Department of Biochemistry and Molecular Biology, Biomedicine Discovery Institute, Monash University, Clayton, Victoria, 3800, Australia.
Otzma Analytics Pty Ltd, Bentleigh East, Victoria, Australia.
BMC Bioinformatics. 2020 Apr 29;21(1):165. doi: 10.1186/s12859-020-3441-x.
Network motifs are connectivity structures that occur with significantly higher frequency than chance, and are thought to play important roles in complex biological networks, for example in gene regulation, interactomes, and metabolomes. Network motifs may also become pivotal in the rational design and engineering of complex biological systems underpinning the field of synthetic biology. Distinguishing true motifs from arbitrary substructures, however, remains a challenge.

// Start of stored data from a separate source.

@[simp] theorem setMap_runningState (st : DecoderState) (m : Memory) :
    (st.setMap m).runningState = st.runningState := rfl
@[simp] theorem setMap_resumeState (st : DecoderState) (m : Memory) : (st.setMap m).resumeState = st.resumeState := rfl
@[simp] theorem setMap_bitpos (st : DecoderState) (m : Memory) : (st.setMap m).bitpos = st.bitpos := rfl
@[simp] theorem setMap_field (st : DecoderState) (m : Memory) : (st.setMap m).field = st.field := rfl
@[simp] theorem setMap_cfgLargeWindow (st : DecoderState) (m : Memory) :
    (st.setMap m).cfgLargeWindow = st.cfgLargeWindow := rfl
@[simp] theorem setMap_cfgEager (st : DecoderState) (m : Memory) : (st.setMap m).cfgEager = st.cfgEager := rfl
@[simp] theorem setMap_isLargeWindow (st : DecoderState) (m : Memory) :
    (st.setMap m).isLargeWindow = st.isLargeWindow := rfl
@[simp] theorem setMap_windowBits (st : DecoderState) (m : Memory) : (st.setMap m).windowBits = st.windowBits := rfl
@[simp] theorem setMap_maxBackwardDistance (st : DecoderState) (m : Memory) :
    (st.setMap m).maxBackwardDistance = st.maxBackwardDistance := rfl
@[simp] theorem setMap_isLast (st : DecoderState) (m : Memory) : (st.setMap m).isLast = st.isLast := rfl
@[simp] theorem setMap_isUncompressed (st : DecoderState) (m : Memory) :
    (st.setMap m).isUncompressed = st.isUncompressed := rfl
@[simp] theorem setMap_isMetadata (st : DecoderState) (m : Memory) : (st.setMap m).isMetadata = st.isMetadata := rfl
@[simp] theorem setMap_metaBlockLength (st : DecoderState) (m : Memory) :
    (st.setMap m).metaBlockLength = st.metaBlockLength := rfl
@[simp] theorem setMap_numBlockTypes (st : DecoderState) (m : Memory) :
    (st.setMap m).numBlockTypes = st.numBlockTypes := rfl
@[simp] theorem setMap_blockType (st : DecoderState) (m : Memory) : (st.setMap m).blockType = st.blockType := rfl
@[simp] theorem setMap_prevBlockType (st : DecoderState) (m : Memory) :
    (st.setMap m).prevBlockType = st.prevBlockType := rfl
@[simp] theorem setMap_blockLength (st : DecoderState) (m : Memory) : (st.setMap m).blockLength = st.blockLength := rfl
@[simp] theorem setMap_npostfix (st : DecoderState) (m : Memory) : (st.setMap m).npostfix = st.npostfix := rfl
@[simp] theorem setMap_ndirect (st : DecoderState) (m : Memory) : (st.setMap m).ndirect = st.ndirect := rfl
@[simp] theorem setMap_distAlphabetMax (st : DecoderState) (m : Memory) :
    (st.setMap m).distAlphabetMax = st.distAlphabetMax := rfl
@[simp] theorem setMap_distAlphabetLimit (st : DecoderState) (m : Memory) :
    (st.setMap m).distAlphabetLimit = st.distAlphabetLimit := rfl
@[simp] theorem setMap_contextModes (st : DecoderState) (m : Memory) :
    (st.setMap m).contextModes = st.contextModes := rfl
@[simp] theorem setMap_contextMapL (st : DecoderState) (m : Memory) : (st.setMap m).contextMapL = st.contextMapL := rfl
@[simp] theorem setMap_contextMapD (st : DecoderState) (m : Memory) : (st.setMap m).contextMapD = st.contextMapD := rfl
@[simp] theorem setMap_numLiteralTrees (st : DecoderState) (m : Memory) :
    (st.setMap m).numLiteralTrees = st.numLiteralTrees := rfl
@[simp] theorem setMap_numDistTrees (st : DecoderState) (m : Memory) :
    (st.setMap m).numDistTrees = st.numDistTrees := rfl
@[simp] theorem setMap_literalTrees (st : DecoderState) (m : Memory) :
    (st.setMap m).literalTrees = st.literalTrees := rfl
@[simp] theorem setMap_commandTrees (st : DecoderState) (m : Memory) :
    (st.setMap m).commandTrees = st.commandTrees := rfl
@[simp] theorem setMap_distanceTrees (st : DecoderState) (m : Memory) :
    (st.setMap m).distanceTrees = st.distanceTrees := rfl
@[simp] theorem setMap_blockTypeTree (st : DecoderState) (m : Memory) :
    (st.setMap m).blockTypeTree = st.blockTypeTree := rfl
@[simp] theorem setMap_blockLenTree (st : DecoderState) (m : Memory) :
    (st.setMap m).blockLenTree = st.blockLenTree := rfl
@[simp] theorem setMap_cmdCode (st : DecoderState) (m : Memory) : (st.setMap m).cmdCode = st.cmdCode := rfl
@[simp] theorem setMap_insertLength (st : DecoderState) (m : Memory) :
    (st.setMap m).insertLength = st.insertLength := rfl
@[simp] theorem setMap_copyLength (st : DecoderState) (m : Memory) : (st.setMap m).copyLength = st.copyLength := rfl
@[simp] theorem setMap_distImplicit (st : DecoderState) (m : Memory) :
    (st.setMap m).distImplicit = st.distImplicit := rfl
@[simp] theorem setMap_distContext (st : DecoderState) (m : Memory) : (st.setMap m).distContext = st.distContext := rfl
@[simp] theorem setMap_distSymbol (st : DecoderState) (m : Memory) : (st.setMap m).distSymbol = st.distSymbol := rfl
@[simp] theorem setMap_distance (st : DecoderState) (m : Memory) : (st.setMap m).distance = st.distance := rfl
@[simp] theorem setMap_maxDistance (st : DecoderState) (m : Memory) : (st.setMap m).maxDistance = st.maxDistance := rfl
@[simp] theorem setMap_j (st : DecoderState) (m : Memory) : (st.setMap m).j = st.j := rfl
@[simp] theorem setMap_distRing (st : DecoderState) (m : Memory) : (st.setMap m).distRing = st.distRing := rfl
@[simp] theorem setMap_distRbIdx (st : DecoderState) (m : Memory) : (st.setMap m).distRbIdx = st.distRbIdx := rfl
@[simp] theorem setMap_H (st : DecoderState) (m : Memory) : (st.setMap m).H = st.H := rfl
@[simp] theorem setMap_pos (st : DecoderState) (m : Memory) : (st.setMap m).pos = st.pos := rfl
@[simp] theorem setMap_flushed (st : DecoderState) (m : Memory) : (st.setMap m).flushed = st.flushed := rfl
@[simp] theorem setMap_RB (st : DecoderState) (m : Memory) : (st.setMap m).RB = st.RB := rfl
@[simp] theorem setMap_cdNumChunks (st : DecoderState) (m : Memory) : (st.setMap m).cdNumChunks = st.cdNumChunks := rfl
@[simp] theorem setMap_cdChunkOffsets (st : DecoderState) (m : Memory) :
    (st.setMap m).cdChunkOffsets = st.cdChunkOffsets := rfl
@[simp] theorem setMap_CD (st : DecoderState) (m : Memory) : (st.setMap m).CD = st.CD := rfl
@[simp] theorem setMap_cdBrIndex (st : DecoderState) (m : Memory) : (st.setMap m).cdBrIndex = st.cdBrIndex := rfl
@[simp] theorem setMap_cdBrOffset (st : DecoderState) (m : Memory) : (st.setMap m).cdBrOffset = st.cdBrOffset := rfl
@[simp] theorem setMap_cdBrLength (st : DecoderState) (m : Memory) : (st.setMap m).cdBrLength = st.cdBrLength := rfl
@[simp] theorem setMap_cdBrCopied (st : DecoderState) (m : Memory) : (st.setMap m).cdBrCopied = st.cdBrCopied := rfl
@[simp] theorem setMap_hphase (st : DecoderState) (m : Memory) : (st.setMap m).hphase = st.hphase := rfl
@[simp] theorem setMap_hsub (st : DecoderState) (m : Memory) : (st.setMap m).hsub = st.hsub := rfl
@[simp] theorem setMap_hidx (st : DecoderState) (m : Memory) : (st.setMap m).hidx = st.hidx := rfl
@[simp] theorem setMap_pcActive (st : DecoderState) (m : Memory) : (st.setMap m).pcActive = st.pcActive := rfl
@[simp] theorem setMap_pcPhase (st : DecoderState) (m : Memory) : (st.setMap m).pcPhase = st.pcPhase := rfl
@[simp] theorem setMap_pcAlphaMax (st : DecoderState) (m : Memory) : (st.setMap m).pcAlphaMax = st.pcAlphaMax := rfl
@[simp] theorem setMap_pcAlphaLimit (st : DecoderState) (m : Memory) :
    (st.setMap m).pcAlphaLimit = st.pcAlphaLimit := rfl
@[simp] theorem setMap_pcHskip (st : DecoderState) (m : Memory) : (st.setMap m).pcHskip = st.pcHskip := rfl
@[simp] theorem setMap_clIdx (st : DecoderState) (m : Memory) : (st.setMap m).clIdx = st.clIdx := rfl
@[simp] theorem setMap_clLengths (st : DecoderState) (m : Memory) : (st.setMap m).clLengths = st.clLengths := rfl
@[simp] theorem setMap_clSpace (st : DecoderState) (m : Memory) : (st.setMap m).clSpace = st.clSpace := rfl
@[simp] theorem setMap_clNum (st : DecoderState) (m : Memory) : (st.setMap m).clNum = st.clNum := rfl
@[simp] theorem setMap_codeLengths (st : DecoderState) (m : Memory) : (st.setMap m).codeLengths = st.codeLengths := rfl
@[simp] theorem setMap_symIdx (st : DecoderState) (m : Memory) : (st.setMap m).symIdx = st.symIdx := rfl
@[simp] theorem setMap_prevCodeLen (st : DecoderState) (m : Memory) : (st.setMap m).prevCodeLen = st.prevCodeLen := rfl
@[simp] theorem setMap_repeatCount (st : DecoderState) (m : Memory) : (st.setMap m).repeatCount = st.repeatCount := rfl
@[simp] theorem setMap_repeatCodeLen (st : DecoderState) (m : Memory) :
    (st.setMap m).repeatCodeLen = st.repeatCodeLen := rfl
@[simp] theorem setMap_space (st : DecoderState) (m : Memory) : (st.setMap m).space = st.space := rfl
@[simp] theorem setMap_cmNumTrees (st : DecoderState) (m : Memory) : (st.setMap m).cmNumTrees = st.cmNumTrees := rfl
@[simp] theorem setMap_cmRleMax (st : DecoderState) (m : Memory) : (st.setMap m).cmRleMax = st.cmRleMax := rfl
@[simp] theorem setMap_cmIdx (st : DecoderState) (m : Memory) : (st.setMap m).cmIdx = st.cmIdx := rfl
@[simp] theorem setMap_cmSize (st : DecoderState) (m : Memory) : (st.setMap m).cmSize = st.cmSize := rfl
@[simp] theorem setMap_cmTree (st : DecoderState) (m : Memory) : (st.setMap m).cmTree = st.cmTree := rfl
@[simp] theorem setMap_cmMap (st : DecoderState) (m : Memory) : (st.setMap m).cmMap = m := rfl
@[simp] theorem setMap_outCap (st : DecoderState) (m : Memory) : (st.setMap m).outCap = st.outCap := rfl
@[simp] theorem setMap_outCount (st : DecoderState) (m : Memory) : (st.setMap m).outCount = st.outCount := rfl

end Sys2Proof.Laws
end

Here we demonstrate both theoretically and empirically that implicit assumptions present in mainstream methods for motif identification do not necessarily hold, with the ramification that motif studies using these mainstream methods are less able to effectively differentiate between spurious results and events of true statistical significance than is often presented. We show that these difficulties cannot be overcome without revising the methods of statistical analysis used to identify motifs.
Present-day methods for the discovery of network motifs, and, indeed, even the methods for defining what they are, are critically reliant on a set of incorrect assumptions, casting a doubt on the scientific validity of motif-driven discoveries. The implications of these findings are therefore far-reaching across diverse areas of biology.

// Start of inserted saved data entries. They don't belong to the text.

-- ==== Sys2Proof/Laws/Output.lean ====
section
/-! SUPPORT. What one element step can do to the output, the meta-block's length, the bit position and the session's setup:
it fails, or it leaves registers that `Row` describes. Later proofs cite these and do not unfold the meanings. -/

namespace Sys2Proof.Laws

open Sys2Proof.Machine

theorem sameSetup_refl (a : DecoderState) : SameSetup a a := ⟨rfl, rfl, rfl, rfl, rfl, rfl, rfl, rfl⟩

theorem sameSetup_trans {a b c : DecoderState} (h : SameSetup a b) (h' : SameSetup b c) : SameSetup a c :=
  ⟨h.1.trans h'.1, h.2.trans h'.2, h.3.trans h'.3, h.4.trans h'.4, h.5.trans h'.5, h.6.trans h'.6, h.7.trans h'.7,
    h.8.trans h'.8⟩

/-- The output registers are the same, and WriteOutput does not come next. -/
structure Quiet (a b : DecoderState) : Prop where
  RB : b.RB = a.RB
  H : b.H = a.H
  pos : b.pos = a.pos
  flushed : b.flushed = a.flushed
  notDelivering : b.runningState ≠ .writeOutput

/-- The bytes `bs` have been emitted and counted, and the fence tested (R383, R385). -/
structure Emits (a b : DecoderState) (bs : List Byte) : Prop where
  RB : b.RB = (bs.foldl DecoderState.emit a).RB
  H : b.H = a.H ++ bs
  pos : b.pos = a.pos + bs.length
  flushed : b.flushed = a.flushed
  metaBlockLength : b.metaBlockLength = a.metaBlockLength - bs.length
  field : b.field = .start
  fence : if b.fence ≤ b.pos then b.runningState = .writeOutput else b.runningState ≠ .writeOutput
  outCap : b.outCap = a.outCap

/-- What one element step, begun or gone on with at registers `a`, leaves in registers `b`. -/
inductive Outcome (a b : DecoderState) : Prop where
  /-- the stream header: the window is set -/
  | window (h : a.runningState = .initialized) (q : Quiet a b) (f : b.field = .start) (d : b.runningState = .blockStart)
  /-- nothing is produced; only header and metadata elements change the length -/
  | quiet (h : a.runningState ≠ .uninitialized ∧ a.runningState ≠ .initialized) (q : Quiet a b) (s : SameSetup a b)
      (m : b.metaBlockLength = a.metaBlockLength ∨ a.runningState = .metablockHeader ∨ a.runningState = .metadata)
  | emits (h : a.runningState ≠ .uninitialized ∧ a.runningState ≠ .initialized) (bs : List Byte) (e : Emits a b bs)
      (s : SameSetup a b) (r : a.runningState ≠ .metadata) (f : a.Accounted → bs.length ≤ a.metaBlockLength)
      (l : bs.length ≤ 1 ∨ ∃ m w, w.length ≤ 24 ∧ bs = transformWord w m)

/-- What one element step leaves in registers `b`, `n` bits consumed. -/
structure Row (a : DecoderState) (n : Nat) (b : DecoderState) : Prop where
  bitpos : b.bitpos = a.bitpos + n
  outcome : Outcome a b
  transfer : b.runningState = a.runningState ∨ Transfer a b
  accounted : a.Accounted → b.Accounted
  counted : b.field ≠ .start → a.runningState = .metablockHeader ∨ b.metaBlockLength = a.metaBlockLength

/-- Outside the three copying states nothing is owed. -/
theorem accounted_of_state {st : DecoderState} (h1 : st.decodingState ≠ .insertLoop) (h2 : st.decodingState ≠ .copyLoop)
    (h3 : st.decodingState ≠ .compoundDictionaryCopy) : st.Accounted := by
  unfold DecoderState.Accounted
  split <;> first | exact absurd ‹_› h1 | exact absurd ‹_› h2 | exact absurd ‹_› h3 | trivial

/-- The registers of the output, the length, the setup and the state are the same. -/
structure Still (a b : DecoderState) : Prop where
  RB : b.RB = a.RB
  H : b.H = a.H
  pos : b.pos = a.pos
  flushed : b.flushed = a.flushed
  metaBlockLength : b.metaBlockLength = a.metaBlockLength
  run : b.runningState = a.runningState
  bitpos : b.bitpos = a.bitpos
  setup : SameSetup a b

theorem Still.trans {a b c : DecoderState} (h : Still a b) (h' : Still b c) : Still a c :=
  ⟨h'.1.trans h.1, h'.2.trans h.2, h'.3.trans h.3, h'.4.trans h.4, h'.5.trans h.5, h'.6.trans h.6, h'.7.trans h.7,
    sameSetup_trans h.8 h'.8⟩

theorem still_startCode (st : DecoderState) (a l) : Still st (st.startCode a l) :=
  ⟨rfl, rfl, rfl, rfl, rfl, rfl, rfl, ⟨rfl, rfl, rfl, rfl, rfl, rfl, rfl, rfl⟩⟩

theorem still_enterPhase (st : DecoderState) (p) : Still st (st.enterPhase p) := by
  cases p <;> exact ⟨rfl, rfl, rfl, rfl, rfl, rfl, rfl, ⟨rfl, rfl, rfl, rfl, rfl, rfl, rfl, rfl⟩⟩

theorem still_afterPartition (st : DecoderState) (k) : Still st (st.afterPartition k) := by
  unfold DecoderState.afterPartition
  cases k <;> exact still_enterPhase _ _

theorem still_setMap (st : DecoderState) (m) : Still st (st.setMap m) :=
  ⟨rfl, rfl, rfl, rfl, rfl, rfl, rfl, ⟨rfl, rfl, rfl, rfl, rfl, rfl, rfl, rfl⟩⟩

theorem still_endMap (st : DecoderState) : Still st st.endMap := by
  unfold DecoderState.endMap
  split <;> exact ⟨rfl, rfl, rfl, rfl, rfl, rfl, rfl, ⟨rfl, rfl, rfl, rfl, rfl, rfl, rfl, rfl⟩⟩

theorem setup_deliver (st : DecoderState) (T) : SameSetup st (st.deliver T) := by
  unfold DecoderState.deliver
  split <;> (try unfold DecoderState.deliverPartition) <;> (try simp only []) <;> (try split) <;> constructor <;> simp

theorem still_deliver (st : DecoderState) (T) : Still st (st.deliver T) := by
  have k := kept_deliver st T
  exact ⟨k.ringBuffer, k.H, k.pos, k.flushed, k.metaBlockLength, (deliver_run st T).1, (deliver_run st T).2.2.1,
    setup_deliver st T⟩

/-- A header element that moves within the compressed header. -/
theorem row_still {a b a' : DecoderState} {n : Nat} (ha : a' = { a with bitpos := a.bitpos + n })
    (hr : a.runningState = .metablockHuffmanData ∨ a.runningState = .mainLoop ∨ a.runningState = .finished)
    (h : Still a' b) : Row a n b := by
  subst ha
  have hb : b.runningState = a.runningState := h.run
  refine ⟨h.bitpos, .quiet ?_ ⟨h.RB, h.H, h.pos, h.flushed, ?_⟩ ?_ (.inl h.metaBlockLength), .inl hb, fun _ => ?_,
    fun _ => .inr h.metaBlockLength⟩
  · rcases hr with hr | hr | hr <;> simp [hr]
  · rcases hr with hr | hr | hr <;> simp [hb, hr]
  · exact ⟨h.setup.1, h.setup.2, h.setup.3, h.setup.4, h.setup.5, h.setup.6, h.setup.7, h.setup.8⟩
  · apply accounted_of_state <;> unfold DecoderState.decodingState <;> rcases hr with hr | hr | hr <;> simp [hb, hr]

/-- An element did not complete the step or completed it, with registers `b`; or it failed. -/
def Ends (s : State) (n : Nat) (u : State) : Prop :=
  (∃ k, u = s.raise k) ∨ ∃ b, u = { s.advance n with st := b } ∧ Row s.st n b

theorem ends_raise (s : State) (n k) : Ends s n ((s.advance n).raise k) := .inl ⟨k, advance_raise s n k⟩

/-- A row of the stream or meta-block header. -/
theorem ends_header {s : State} {n : Nat} {b : DecoderState} (hr : s.st.runningState = .metablockHeader)
    (k : Kept s.st { b with metaBlockLength := s.st.metaBlockLength }) (hs : SameSetup s.st b) (hb : b.bitpos = s.st.bitpos + n)
    (ht : b.runningState = s.st.runningState ∨ Transfer s.st b)
    (hd : b.runningState ≠ .writeOutput ∧ b.runningState ≠ .insertLoop ∧ b.runningState ≠ .copyLoop ∧
      b.runningState ≠ .compoundDictionaryCopy) : Ends s n { s.advance n with st := b } := by
  refine .inr ⟨b, rfl, hb, .quiet (by simp [hr]) ⟨k.ringBuffer, k.H, k.pos, k.flushed, hd.1⟩ hs (.inr (.inl hr)), ht,
    fun _ => ?_, fun _ => .inl hr⟩
  apply accounted_of_state <;> unfold DecoderState.decodingState <;> rw [if_neg hd.1] <;> tauto

theorem row_header {s u : State} {c n} (hi : BaseInv s) (hr : s.st.runningState = .metablockHeader)
    (at_ : At s.st c) (he : Effect (s.advance n) c u) : Ends s n u := by
  have h := hi.regs.field
  unfold DecoderState.FieldFits at h
  cases he <;> simp only [At, hr, reduceCtorEq, false_and, and_false, or_false, false_or] at at_
  case isLast a =>
    refine ends_header hr (b := ((s.advance n).headerIsLast a).st) ?_ ?_ rfl (.inl rfl) (by simp [State.headerIsLast, hr])
    all_goals (constructor <;> rfl)
  case isLastEmpty a =>
    simp only [at_.2] at h
    unfold State.headerIsLastEmpty
    cases a
    · refine ends_header hr ?_ ?_ rfl (.inl rfl) (by simp [hr])
      all_goals (constructor <;> rfl)
    · refine ends_header hr ?_ ?_ rfl (.inr (.emptyLast hr rfl h.2.2.2)) (by simp)
      all_goals (constructor <;> rfl)
  case mnibbles m hm =>
    unfold State.headerNibbles
    split
    · refine ends_header hr ?_ ?_ rfl (.inl rfl) (by simp [hr])
      all_goals (constructor <;> rfl)
    · refine ends_header hr ?_ ?_ rfl (.inl rfl) (by simp [hr])
      all_goals (constructor <;> rfl)
  case mlen nn m hn hm =>
    simp only [at_.2] at h
    unfold State.headerLength
    split
    · exact ends_raise s n _
    · simp only []
      split
      · refine ends_header hr ?_ ?_ rfl (.inr (.compressed hr rfl ⟨h.2.2.1, h.2.1⟩)) (by simp [DecoderState.compressedHeader])
        all_goals (constructor <;> rfl)
      · refine ends_header hr ?_ ?_ rfl (.inl rfl) (by simp [hr])
        all_goals (constructor <;> rfl)
  case isUncompressed a =>
    simp only [at_.2] at h
    unfold State.headerIsUncompressed
    cases a
    · refine ends_header hr ?_ ?_ rfl (.inr (.compressed hr rfl ⟨rfl, h.2.1⟩)) (by simp [DecoderState.compressedHeader])
      all_goals (constructor <;> rfl)
    · refine ends_header hr ?_ ?_ rfl (.inl rfl) (by simp [hr])
      all_goals (constructor <;> rfl)
  case reserved =>
    refine ends_header hr (b := ((s.advance n).headerReserved).st) ?_ ?_ rfl (.inl rfl) (by simp [State.headerReserved, hr])
    all_goals (constructor <;> rfl)
  case mskipbytes m hm =>
    unfold State.headerSkipBytes
    split
    · refine ends_header hr ?_ ?_ rfl (.inl rfl) (by simp [hr])
      all_goals (constructor <;> rfl)
    · refine ends_header hr ?_ ?_ rfl (.inl rfl) (by simp [hr])
      all_goals (constructor <;> rfl)
  case mskiplen nb k hn hk =>
    unfold State.headerSkipLength
    split
    · exact ends_raise s n _
    · refine ends_header hr ?_ ?_ rfl (.inl rfl) (by simp [hr])
      all_goals (constructor <;> rfl)
  case pad w =>
    have hm : (s.advance n).st.isMetadata = s.st.isMetadata := rfl
    simp only [at_.2.1] at h
    unfold State.headerPadded
    split
    · refine ends_header hr ?_ ?_ rfl (.inr (.metadata hr rfl (hm ▸ ‹_›))) (by simp)
      all_goals (constructor <;> rfl)
    · have hd : s.st.isMetadata = false := Bool.eq_false_iff.mpr (hm ▸ ‹¬ _›)
      have hu : s.st.isUncompressed = true := h.2.resolve_left (by simp [hd])
      refine ends_header hr ?_ ?_ rfl (.inr (.uncompressed hr rfl ⟨hu, hd⟩)) (by simp)
      all_goals (constructor <;> rfl)

theorem ends_still {s : State} {n : Nat} {b : DecoderState}
    (hr : s.st.runningState = .metablockHuffmanData ∨ s.st.runningState = .mainLoop ∨ s.st.runningState = .finished)
    (h : Still (s.advance n).st b) : Ends s n { s.advance n with st := b } := .inr ⟨b, rfl, row_still rfl hr h⟩

theorem still_of_eq {a b : DecoderState} (h1 : b.RB = a.RB) (h2 : b.H = a.H) (h3 : b.pos = a.pos)
    (h4 : b.flushed = a.flushed) (h5 : b.metaBlockLength = a.metaBlockLength) (h6 : b.runningState = a.runningState)
    (h7 : b.bitpos = a.bitpos) (h8 : SameSetup a b) : Still a b := ⟨h1, h2, h3, h4, h5, h6, h7, h8⟩

theorem ends_symbolLengthDone {s : State} {n : Nat} {b : DecoderState} (hr : s.st.runningState = .metablockHuffmanData)
    (h : Still (s.advance n).st b) : Ends s n ((s.advance n).symbolLengthDone b) := by
  unfold State.symbolLengthDone
  split
  · exact ends_still (.inl hr) h
  · split
    · exact ends_raise s n _
    · exact ends_still (.inl hr) (h.trans (still_deliver _ _))

theorem still_mapDone (st : DecoderState) (n) : Still st (st.mapDone n) := by
  unfold DecoderState.mapDone
  simp only []
  split <;> exact ⟨rfl, rfl, rfl, rfl, rfl, rfl, rfl, ⟨rfl, rfl, rfl, rfl, rfl, rfl, rfl, rfl⟩⟩

theorem ends_repeatLength {s : State} {n : Nat} (hr : s.st.runningState = .metablockHuffmanData) (l xb x : Nat) :
    Ends s n ((s.advance n).repeatLength l xb x) := by
  unfold State.repeatLength
  simp only []
  generalize (if (s.advance n).st.repeatCodeLen = l then (s.advance n).st.repeatCount else 0) = old
  generalize (if old > 0 then (old - 2) <<< xb else 0) + x + 3 = tot
  split
  · exact ends_raise s n _
  · refine ends_symbolLengthDone hr ?_
    exact ⟨rfl, rfl, rfl, rfl, rfl, rfl, rfl, ⟨rfl, rfl, rfl, rfl, rfl, rfl, rfl, rfl⟩⟩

网络基元是指出现频率明显高于随机的连接结构,被认为在复杂的生物网络中发挥着重要作用,例如在基因调控、互作组和代谢组中。网络基元也可能在合成生物学领域中对复杂生物系统的合理设计和工程中变得至关重要。然而,将真正的基元与任意子结构区分开来仍然是一个挑战。
本文从理论和实证两个方面证明,主流的基元识别方法中存在的隐含假设并不一定成立,其结果是,使用这些主流方法进行的基元研究,在区分虚假结果和真正具有统计意义的事件方面,不如通常所呈现的那样有效。我们表明,如果不修改用于识别基元的统计分析方法,这些困难就无法克服。
目前用于发现网络基元的方法,甚至用于定义它们的方法,都严重依赖于一组错误的假设,这使得基于基元的发现的科学有效性受到质疑。因此,这些发现的影响在生物学的各个领域都非常深远。